### ASSIGNMENT
Take the line that contains "stack chan _ _" as the first line and the final line of the records as the last; return exactly those lines and the lines between.

------ DATA EXTRACTS

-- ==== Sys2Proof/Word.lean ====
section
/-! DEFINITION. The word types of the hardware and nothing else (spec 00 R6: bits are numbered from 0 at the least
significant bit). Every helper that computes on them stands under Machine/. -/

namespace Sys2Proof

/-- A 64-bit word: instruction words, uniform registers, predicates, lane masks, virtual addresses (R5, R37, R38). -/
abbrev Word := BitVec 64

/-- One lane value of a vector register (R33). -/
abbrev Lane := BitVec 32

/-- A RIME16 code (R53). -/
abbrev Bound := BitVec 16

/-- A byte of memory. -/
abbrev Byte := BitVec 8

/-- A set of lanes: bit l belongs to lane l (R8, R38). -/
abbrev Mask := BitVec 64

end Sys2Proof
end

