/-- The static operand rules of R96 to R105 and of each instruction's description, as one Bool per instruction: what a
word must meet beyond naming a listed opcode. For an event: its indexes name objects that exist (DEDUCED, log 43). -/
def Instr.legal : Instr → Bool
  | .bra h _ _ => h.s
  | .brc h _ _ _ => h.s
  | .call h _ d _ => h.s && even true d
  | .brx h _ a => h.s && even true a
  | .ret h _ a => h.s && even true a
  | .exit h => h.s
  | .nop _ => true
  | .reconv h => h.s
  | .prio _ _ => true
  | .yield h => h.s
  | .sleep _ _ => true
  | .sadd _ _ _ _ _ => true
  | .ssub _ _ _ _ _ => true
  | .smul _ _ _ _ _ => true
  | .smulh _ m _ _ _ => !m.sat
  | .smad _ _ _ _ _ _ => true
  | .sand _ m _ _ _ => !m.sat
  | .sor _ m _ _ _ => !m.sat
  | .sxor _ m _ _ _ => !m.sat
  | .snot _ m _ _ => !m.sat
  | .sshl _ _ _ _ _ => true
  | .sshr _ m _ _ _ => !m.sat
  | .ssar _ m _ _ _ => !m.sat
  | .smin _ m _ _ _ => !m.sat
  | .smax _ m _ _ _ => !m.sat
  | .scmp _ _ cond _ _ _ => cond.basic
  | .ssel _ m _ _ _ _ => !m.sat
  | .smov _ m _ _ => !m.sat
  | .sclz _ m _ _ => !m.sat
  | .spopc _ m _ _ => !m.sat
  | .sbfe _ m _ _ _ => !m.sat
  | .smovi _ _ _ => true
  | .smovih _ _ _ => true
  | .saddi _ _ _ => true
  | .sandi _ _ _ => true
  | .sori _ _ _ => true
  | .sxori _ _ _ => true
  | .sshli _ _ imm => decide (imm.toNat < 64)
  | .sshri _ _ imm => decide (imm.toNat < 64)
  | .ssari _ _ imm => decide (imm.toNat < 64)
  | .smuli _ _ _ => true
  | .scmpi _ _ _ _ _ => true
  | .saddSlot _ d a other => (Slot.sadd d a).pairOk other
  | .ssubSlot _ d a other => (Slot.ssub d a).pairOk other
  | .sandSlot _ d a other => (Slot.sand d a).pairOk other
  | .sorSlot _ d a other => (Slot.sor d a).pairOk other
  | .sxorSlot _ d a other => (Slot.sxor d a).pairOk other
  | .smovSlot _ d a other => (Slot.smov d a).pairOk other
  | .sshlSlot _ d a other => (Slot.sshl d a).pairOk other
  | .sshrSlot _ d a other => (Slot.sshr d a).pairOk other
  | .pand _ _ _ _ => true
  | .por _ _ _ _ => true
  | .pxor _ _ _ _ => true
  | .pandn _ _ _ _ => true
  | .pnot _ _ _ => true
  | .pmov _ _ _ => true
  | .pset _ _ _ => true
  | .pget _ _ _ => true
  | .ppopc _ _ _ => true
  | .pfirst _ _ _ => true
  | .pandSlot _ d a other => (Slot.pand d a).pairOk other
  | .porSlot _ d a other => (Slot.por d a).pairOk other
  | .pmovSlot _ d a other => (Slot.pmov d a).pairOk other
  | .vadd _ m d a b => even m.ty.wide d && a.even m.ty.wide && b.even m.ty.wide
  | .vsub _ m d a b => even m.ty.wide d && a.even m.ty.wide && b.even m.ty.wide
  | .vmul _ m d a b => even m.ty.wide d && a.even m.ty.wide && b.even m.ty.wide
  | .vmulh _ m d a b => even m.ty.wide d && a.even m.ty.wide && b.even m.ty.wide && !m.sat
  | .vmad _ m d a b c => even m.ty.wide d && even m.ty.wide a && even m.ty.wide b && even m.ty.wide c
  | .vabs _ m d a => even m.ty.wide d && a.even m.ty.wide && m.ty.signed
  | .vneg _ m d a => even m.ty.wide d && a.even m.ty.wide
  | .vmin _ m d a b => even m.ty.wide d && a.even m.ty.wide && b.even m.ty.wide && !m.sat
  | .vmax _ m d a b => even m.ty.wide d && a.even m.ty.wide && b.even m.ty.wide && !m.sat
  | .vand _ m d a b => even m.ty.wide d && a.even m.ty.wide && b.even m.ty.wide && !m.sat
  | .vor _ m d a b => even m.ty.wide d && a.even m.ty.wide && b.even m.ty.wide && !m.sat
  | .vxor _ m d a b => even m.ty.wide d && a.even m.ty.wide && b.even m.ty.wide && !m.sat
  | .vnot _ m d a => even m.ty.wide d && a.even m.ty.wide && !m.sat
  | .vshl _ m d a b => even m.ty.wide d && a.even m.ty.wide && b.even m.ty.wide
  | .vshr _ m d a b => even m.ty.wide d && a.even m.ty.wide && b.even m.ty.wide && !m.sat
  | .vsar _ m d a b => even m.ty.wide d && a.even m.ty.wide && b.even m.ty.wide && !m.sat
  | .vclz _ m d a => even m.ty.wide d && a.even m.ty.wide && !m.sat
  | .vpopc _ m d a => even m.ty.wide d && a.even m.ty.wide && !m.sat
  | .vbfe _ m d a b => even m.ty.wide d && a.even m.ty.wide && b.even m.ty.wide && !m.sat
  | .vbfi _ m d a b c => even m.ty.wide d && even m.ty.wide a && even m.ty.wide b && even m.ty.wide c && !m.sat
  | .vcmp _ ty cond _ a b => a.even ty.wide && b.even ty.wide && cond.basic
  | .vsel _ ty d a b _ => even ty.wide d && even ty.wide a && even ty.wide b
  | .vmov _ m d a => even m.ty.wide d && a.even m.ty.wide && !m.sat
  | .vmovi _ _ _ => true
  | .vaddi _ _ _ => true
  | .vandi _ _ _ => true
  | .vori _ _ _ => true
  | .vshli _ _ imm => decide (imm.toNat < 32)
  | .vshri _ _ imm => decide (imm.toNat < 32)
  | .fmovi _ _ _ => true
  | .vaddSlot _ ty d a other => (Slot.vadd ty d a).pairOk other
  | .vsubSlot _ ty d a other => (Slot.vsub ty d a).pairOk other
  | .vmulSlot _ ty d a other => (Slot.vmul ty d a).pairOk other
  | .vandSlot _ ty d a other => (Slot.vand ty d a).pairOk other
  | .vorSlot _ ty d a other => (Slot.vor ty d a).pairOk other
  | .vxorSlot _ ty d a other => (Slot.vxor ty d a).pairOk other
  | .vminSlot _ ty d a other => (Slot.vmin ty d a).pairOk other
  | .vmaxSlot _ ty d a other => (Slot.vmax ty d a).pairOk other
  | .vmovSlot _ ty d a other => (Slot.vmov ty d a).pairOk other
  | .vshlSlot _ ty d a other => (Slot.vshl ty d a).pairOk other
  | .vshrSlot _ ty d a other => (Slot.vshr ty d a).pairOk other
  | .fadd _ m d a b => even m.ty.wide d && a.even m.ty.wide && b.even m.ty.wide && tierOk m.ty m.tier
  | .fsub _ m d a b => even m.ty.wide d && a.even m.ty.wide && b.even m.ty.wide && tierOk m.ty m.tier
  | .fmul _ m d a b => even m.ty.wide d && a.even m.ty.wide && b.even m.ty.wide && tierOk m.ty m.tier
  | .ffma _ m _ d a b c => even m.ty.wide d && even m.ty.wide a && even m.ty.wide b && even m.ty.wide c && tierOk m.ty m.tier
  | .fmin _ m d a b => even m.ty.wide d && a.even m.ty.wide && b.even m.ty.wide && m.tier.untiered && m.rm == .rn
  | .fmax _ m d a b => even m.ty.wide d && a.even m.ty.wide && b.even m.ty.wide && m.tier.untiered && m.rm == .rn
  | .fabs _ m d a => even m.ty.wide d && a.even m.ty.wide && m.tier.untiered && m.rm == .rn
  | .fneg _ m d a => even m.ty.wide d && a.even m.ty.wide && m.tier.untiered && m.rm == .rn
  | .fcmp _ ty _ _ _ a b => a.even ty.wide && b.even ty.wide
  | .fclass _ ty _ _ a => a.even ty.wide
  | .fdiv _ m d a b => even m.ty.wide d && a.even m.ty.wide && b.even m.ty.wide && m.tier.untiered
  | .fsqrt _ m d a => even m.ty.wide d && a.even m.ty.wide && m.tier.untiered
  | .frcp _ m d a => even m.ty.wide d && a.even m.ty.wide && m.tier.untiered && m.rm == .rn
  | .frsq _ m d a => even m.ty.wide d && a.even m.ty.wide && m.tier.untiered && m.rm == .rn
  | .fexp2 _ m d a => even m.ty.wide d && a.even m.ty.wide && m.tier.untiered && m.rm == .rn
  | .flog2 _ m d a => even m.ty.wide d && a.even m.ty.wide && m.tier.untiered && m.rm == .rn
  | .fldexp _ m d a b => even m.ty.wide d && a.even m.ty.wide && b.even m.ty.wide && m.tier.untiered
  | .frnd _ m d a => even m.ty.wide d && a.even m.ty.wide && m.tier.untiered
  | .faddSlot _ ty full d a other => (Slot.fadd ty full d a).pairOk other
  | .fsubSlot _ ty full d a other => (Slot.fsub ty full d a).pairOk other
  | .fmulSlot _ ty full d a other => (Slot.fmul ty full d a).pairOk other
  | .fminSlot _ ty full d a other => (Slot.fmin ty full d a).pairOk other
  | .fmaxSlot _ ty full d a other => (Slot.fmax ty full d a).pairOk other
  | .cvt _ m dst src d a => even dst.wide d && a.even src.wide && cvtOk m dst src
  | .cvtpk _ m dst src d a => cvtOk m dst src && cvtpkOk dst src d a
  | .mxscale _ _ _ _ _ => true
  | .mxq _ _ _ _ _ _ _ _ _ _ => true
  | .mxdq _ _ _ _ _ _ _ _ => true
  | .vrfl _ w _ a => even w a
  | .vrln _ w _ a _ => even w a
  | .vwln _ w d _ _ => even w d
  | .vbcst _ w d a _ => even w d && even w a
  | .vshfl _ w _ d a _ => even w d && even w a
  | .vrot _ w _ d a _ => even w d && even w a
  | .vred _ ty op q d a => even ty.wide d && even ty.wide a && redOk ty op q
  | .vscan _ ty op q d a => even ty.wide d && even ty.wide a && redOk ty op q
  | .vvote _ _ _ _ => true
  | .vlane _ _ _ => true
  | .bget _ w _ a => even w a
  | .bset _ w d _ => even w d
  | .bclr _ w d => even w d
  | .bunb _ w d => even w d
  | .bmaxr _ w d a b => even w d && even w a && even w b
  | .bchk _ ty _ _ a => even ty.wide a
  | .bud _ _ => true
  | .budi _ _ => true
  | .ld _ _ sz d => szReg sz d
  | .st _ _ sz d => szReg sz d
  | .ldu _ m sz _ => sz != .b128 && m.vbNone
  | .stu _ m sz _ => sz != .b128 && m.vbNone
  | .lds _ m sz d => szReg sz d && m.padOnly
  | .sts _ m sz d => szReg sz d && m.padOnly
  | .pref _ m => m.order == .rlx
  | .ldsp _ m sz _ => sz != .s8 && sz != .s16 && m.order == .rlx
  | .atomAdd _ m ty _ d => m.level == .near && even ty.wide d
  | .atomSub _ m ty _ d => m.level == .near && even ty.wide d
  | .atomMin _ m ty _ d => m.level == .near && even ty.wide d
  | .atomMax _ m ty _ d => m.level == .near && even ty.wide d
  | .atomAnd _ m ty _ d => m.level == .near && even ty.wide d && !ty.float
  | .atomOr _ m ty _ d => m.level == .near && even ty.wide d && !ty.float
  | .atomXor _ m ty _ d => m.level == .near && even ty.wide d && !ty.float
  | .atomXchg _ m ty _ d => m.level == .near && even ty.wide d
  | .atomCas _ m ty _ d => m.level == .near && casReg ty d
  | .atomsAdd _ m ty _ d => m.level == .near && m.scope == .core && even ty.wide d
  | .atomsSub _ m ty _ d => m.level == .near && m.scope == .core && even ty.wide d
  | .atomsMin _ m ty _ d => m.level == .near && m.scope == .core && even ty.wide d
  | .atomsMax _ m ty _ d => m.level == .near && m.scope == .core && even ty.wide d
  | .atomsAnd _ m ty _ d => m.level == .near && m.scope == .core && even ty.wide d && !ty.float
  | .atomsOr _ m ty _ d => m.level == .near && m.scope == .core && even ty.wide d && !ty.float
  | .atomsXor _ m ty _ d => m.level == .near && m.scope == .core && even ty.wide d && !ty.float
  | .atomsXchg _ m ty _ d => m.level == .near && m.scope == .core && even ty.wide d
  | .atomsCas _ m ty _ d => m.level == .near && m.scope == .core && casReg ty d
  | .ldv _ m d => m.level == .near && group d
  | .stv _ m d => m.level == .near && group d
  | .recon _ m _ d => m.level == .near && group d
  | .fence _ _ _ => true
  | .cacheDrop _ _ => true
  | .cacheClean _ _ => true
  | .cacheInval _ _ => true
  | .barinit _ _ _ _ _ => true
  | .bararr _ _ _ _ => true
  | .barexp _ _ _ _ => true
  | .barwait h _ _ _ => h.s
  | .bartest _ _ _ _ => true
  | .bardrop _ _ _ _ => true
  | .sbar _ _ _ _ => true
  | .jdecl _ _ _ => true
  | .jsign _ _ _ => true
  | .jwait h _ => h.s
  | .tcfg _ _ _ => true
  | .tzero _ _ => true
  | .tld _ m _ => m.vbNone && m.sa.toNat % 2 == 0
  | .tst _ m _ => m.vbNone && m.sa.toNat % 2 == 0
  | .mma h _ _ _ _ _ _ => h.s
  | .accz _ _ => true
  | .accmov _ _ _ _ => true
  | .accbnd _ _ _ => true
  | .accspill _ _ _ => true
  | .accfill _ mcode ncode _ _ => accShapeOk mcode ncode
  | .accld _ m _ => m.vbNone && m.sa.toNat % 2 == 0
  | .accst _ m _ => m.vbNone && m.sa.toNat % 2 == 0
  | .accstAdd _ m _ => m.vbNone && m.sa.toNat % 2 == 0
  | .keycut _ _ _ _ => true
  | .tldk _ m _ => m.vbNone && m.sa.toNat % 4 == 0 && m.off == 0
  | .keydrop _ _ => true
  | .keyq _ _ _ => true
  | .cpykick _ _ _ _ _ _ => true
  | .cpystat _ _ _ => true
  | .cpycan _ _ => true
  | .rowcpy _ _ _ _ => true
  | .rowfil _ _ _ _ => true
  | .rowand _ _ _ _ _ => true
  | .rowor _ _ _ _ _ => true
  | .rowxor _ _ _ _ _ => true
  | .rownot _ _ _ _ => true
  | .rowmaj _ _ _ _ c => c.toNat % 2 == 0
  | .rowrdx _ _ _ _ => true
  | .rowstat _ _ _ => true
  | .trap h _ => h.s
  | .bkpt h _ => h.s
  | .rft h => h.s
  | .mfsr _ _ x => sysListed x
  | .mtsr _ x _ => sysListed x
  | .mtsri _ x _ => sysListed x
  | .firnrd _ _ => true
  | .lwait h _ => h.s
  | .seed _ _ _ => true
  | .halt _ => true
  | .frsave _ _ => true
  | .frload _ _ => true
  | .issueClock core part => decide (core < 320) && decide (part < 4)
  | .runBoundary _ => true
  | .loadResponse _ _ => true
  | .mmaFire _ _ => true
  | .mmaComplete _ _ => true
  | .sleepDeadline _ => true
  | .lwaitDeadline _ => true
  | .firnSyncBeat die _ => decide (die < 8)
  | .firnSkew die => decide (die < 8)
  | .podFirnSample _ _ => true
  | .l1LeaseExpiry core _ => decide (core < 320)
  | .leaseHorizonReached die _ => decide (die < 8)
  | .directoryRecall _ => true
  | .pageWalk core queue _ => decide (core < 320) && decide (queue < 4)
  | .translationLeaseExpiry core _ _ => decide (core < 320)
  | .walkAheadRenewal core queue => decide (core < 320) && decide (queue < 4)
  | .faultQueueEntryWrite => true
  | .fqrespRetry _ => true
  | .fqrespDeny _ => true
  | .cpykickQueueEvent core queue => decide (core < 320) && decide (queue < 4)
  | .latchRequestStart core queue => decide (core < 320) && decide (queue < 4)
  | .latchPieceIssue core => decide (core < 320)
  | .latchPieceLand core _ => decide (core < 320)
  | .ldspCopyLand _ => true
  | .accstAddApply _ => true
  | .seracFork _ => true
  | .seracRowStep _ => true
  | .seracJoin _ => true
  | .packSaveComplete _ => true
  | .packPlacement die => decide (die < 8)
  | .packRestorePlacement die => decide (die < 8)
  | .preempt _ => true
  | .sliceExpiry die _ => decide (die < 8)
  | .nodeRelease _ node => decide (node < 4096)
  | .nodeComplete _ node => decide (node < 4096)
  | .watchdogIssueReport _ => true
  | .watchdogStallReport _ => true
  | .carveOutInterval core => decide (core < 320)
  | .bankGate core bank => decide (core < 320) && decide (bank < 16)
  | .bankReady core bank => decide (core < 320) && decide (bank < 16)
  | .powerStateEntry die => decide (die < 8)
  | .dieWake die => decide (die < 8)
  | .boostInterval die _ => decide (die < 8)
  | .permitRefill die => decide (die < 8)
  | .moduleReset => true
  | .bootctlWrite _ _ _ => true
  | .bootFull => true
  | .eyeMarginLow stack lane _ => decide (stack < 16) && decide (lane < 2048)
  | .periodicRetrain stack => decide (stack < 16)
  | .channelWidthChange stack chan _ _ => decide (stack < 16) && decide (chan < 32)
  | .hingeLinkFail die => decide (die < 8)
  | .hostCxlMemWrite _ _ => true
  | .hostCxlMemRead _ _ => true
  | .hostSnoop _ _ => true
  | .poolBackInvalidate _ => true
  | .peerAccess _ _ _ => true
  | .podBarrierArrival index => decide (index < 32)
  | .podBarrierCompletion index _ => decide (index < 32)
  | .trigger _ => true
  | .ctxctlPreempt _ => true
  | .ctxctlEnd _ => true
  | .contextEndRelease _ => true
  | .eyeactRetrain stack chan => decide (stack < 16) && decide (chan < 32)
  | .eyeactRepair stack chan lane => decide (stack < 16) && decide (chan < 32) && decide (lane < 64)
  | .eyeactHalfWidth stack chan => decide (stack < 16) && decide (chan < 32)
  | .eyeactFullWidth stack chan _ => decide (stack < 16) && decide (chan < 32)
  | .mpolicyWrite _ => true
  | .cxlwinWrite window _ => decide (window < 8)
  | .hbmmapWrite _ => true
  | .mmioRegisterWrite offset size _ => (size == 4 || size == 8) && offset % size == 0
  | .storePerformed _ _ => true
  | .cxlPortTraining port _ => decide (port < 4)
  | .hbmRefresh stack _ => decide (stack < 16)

------------

### REPLY TO THE EXERCISE
  | .channelWidthChange stack chan _ _ => decide (stack < 16) && decide (chan < 32)
  | .hingeLinkFail die => decide (die < 8)
  | .hostCxlMemWrite _ _ => true
  | .hostCxlMemRead _ _ => true
  | .hostSnoop _ _ => true
  | .poolBackInvalidate _ => true
  | .peerAccess _ _ _ => true
  | .podBarrierArrival index => decide (index < 32)
  | .podBarrierCompletion index _ => decide (index < 32)
  | .trigger _ => true
  | .ctxctlPreempt _ => true
  | .ctxctlEnd _ => true
  | .contextEndRelease _ => true
  | .eyeactRetrain stack chan => decide (stack < 16) && decide (chan < 32)
  | .eyeactRepair stack chan lane => decide (stack < 16) && decide (chan < 32) && decide (lane < 64)
  | .eyeactHalfWidth stack chan => decide (stack < 16) && decide (chan < 32)
  | .eyeactFullWidth stack chan _ => decide (stack < 16) && decide (chan < 32)
  | .mpolicyWrite _ => true
  | .cxlwinWrite window _ => decide (window < 8)
  | .hbmmapWrite _ => true
  | .mmioRegisterWrite offset size _ => (size == 4 || size == 8) && offset % size == 0
  | .storePerformed _ _ => true
  | .cxlPortTraining port _ => decide (port < 4)
  | .hbmRefresh stack _ => decide (stack < 16)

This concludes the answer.